What the task requires
The response must contain all of the entries, each one repeated exactly.

——

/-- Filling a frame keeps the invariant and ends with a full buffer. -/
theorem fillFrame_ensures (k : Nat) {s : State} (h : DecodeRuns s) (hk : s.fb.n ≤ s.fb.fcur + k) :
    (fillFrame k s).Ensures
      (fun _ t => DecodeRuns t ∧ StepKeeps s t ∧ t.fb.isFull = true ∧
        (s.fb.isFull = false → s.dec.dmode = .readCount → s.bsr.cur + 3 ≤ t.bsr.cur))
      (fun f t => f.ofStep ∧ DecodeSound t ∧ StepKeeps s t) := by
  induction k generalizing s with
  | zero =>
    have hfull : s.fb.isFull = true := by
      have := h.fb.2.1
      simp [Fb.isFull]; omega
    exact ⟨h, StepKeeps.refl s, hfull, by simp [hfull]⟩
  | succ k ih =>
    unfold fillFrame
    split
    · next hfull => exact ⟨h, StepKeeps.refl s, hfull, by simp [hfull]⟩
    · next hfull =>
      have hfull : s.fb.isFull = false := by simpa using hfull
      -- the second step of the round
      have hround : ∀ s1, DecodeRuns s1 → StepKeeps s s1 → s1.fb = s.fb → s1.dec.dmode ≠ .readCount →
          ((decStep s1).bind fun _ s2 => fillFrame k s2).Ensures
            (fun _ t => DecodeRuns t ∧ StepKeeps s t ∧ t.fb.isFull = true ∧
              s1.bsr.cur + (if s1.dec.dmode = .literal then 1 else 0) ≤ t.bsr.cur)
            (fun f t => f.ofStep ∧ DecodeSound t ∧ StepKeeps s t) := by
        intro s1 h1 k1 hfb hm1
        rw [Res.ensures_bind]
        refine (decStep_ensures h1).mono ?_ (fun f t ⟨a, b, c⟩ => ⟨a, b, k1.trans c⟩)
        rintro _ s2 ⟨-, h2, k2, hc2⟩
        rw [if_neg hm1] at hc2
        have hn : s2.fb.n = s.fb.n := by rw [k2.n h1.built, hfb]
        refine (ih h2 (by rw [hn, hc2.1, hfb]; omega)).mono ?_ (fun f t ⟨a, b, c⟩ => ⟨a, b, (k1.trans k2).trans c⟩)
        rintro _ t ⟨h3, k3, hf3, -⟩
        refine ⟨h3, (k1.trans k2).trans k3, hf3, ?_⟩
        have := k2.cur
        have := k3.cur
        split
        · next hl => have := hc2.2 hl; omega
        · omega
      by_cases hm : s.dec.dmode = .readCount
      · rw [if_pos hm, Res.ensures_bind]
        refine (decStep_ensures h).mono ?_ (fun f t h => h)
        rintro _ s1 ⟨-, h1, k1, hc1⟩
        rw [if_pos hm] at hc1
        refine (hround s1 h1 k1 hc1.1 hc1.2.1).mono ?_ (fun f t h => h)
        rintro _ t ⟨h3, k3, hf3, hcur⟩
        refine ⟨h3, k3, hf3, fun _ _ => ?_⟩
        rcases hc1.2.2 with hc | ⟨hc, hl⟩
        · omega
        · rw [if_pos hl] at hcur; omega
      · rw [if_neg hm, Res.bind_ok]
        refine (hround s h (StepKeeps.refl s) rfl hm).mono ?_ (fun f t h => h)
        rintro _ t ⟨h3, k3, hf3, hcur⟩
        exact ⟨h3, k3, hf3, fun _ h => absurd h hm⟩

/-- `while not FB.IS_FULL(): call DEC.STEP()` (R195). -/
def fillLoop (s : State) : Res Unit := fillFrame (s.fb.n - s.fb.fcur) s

——

Exercise answer
/-- Filling a frame keeps the invariant and ends with a full buffer. -/
theorem fillFrame_ensures (k : Nat) {s : State} (h : DecodeRuns s) (hk : s.fb.n ≤ s.fb.fcur + k) :
    (fillFrame k s).Ensures
      (fun _ t => DecodeRuns t ∧ StepKeeps s t ∧ t.fb.isFull = true ∧
        (s.fb.isFull = false → s.dec.dmode = .readCount → s.bsr.cur + 3 ≤ t.bsr.cur))
      (fun f t => f.ofStep ∧ DecodeSound t ∧ StepKeeps s t) := by
  induction k generalizing s with
  | zero =>
    have hfull : s.fb.isFull = true := by
      have := h.fb.2.1
      simp [Fb.isFull]; omega
    exact ⟨h, StepKeeps.refl s, hfull, by simp [hfull]⟩
  | succ k ih =>
    unfold fillFrame
    split
    · next hfull => exact ⟨h, StepKeeps.refl s, hfull, by simp [hfull]⟩
    · next hfull =>
      have hfull : s.fb.isFull = false := by simpa using hfull
      -- the second step of the round
      have hround : ∀ s1, DecodeRuns s1 → StepKeeps s s1 → s1.fb = s.fb → s1.dec.dmode ≠ .readCount →
          ((decStep s1).bind fun _ s2 => fillFrame k s2).Ensures
            (fun _ t => DecodeRuns t ∧ StepKeeps s t ∧ t.fb.isFull = true ∧
              s1.bsr.cur + (if s1.dec.dmode = .literal then 1 else 0) ≤ t.bsr.cur)
            (fun f t => f.ofStep ∧ DecodeSound t ∧ StepKeeps s t) := by
        intro s1 h1 k1 hfb hm1
        rw [Res.ensures_bind]
        refine (decStep_ensures h1).mono ?_ (fun f t ⟨a, b, c⟩ => ⟨a, b, k1.trans c⟩)
        rintro _ s2 ⟨-, h2, k2, hc2⟩
        rw [if_neg hm1] at hc2
        have hn : s2.fb.n = s.fb.n := by rw [k2.n h1.built, hfb]
        refine (ih h2 (by rw [hn, hc2.1, hfb]; omega)).mono ?_ (fun f t ⟨a, b, c⟩ => ⟨a, b, (k1.trans k2).trans c⟩)
        rintro _ t ⟨h3, k3, hf3, -⟩
        refine ⟨h3, (k1.trans k2).trans k3, hf3, ?_⟩
        have := k2.cur
        have := k3.cur
        split
        · next hl => have := hc2.2 hl; omega
        · omega
      by_cases hm : s.dec.dmode = .readCount
      · rw [if_pos hm, Res.ensures_bind]
        refine (decStep_ensures h).mono ?_ (fun f t h => h)
        rintro _ s1 ⟨-, h1, k1, hc1⟩
        rw [if_pos hm] at hc1
        refine (hround s1 h1 k1 hc1.1 hc1.2.1).mono ?_ (fun f t h => h)
        rintro _ t ⟨h3, k3, hf3, hcur⟩
        refine ⟨h3, k3, hf3, fun _ _ => ?_⟩
        rcases hc1.2.2 with hc | ⟨hc, hl⟩
        · omega
        · rw [if_pos hl] at hcur; omega
      · rw [if_neg hm, Res.bind_ok]
        refine (hround s h (StepKeeps.refl s) rfl hm).mono ?_ (fun f t h => h)
        rintro _ t ⟨h3, k3, hf3, hcur⟩
        exact ⟨h3, k3, hf3, fun _ h => absurd h hm⟩

/-- `while not FB.IS_FULL(): call DEC.STEP()` (R195). -/
def fillLoop (s : State) : Res Unit := fillFrame (s.fb.n - s.fb.fcur) s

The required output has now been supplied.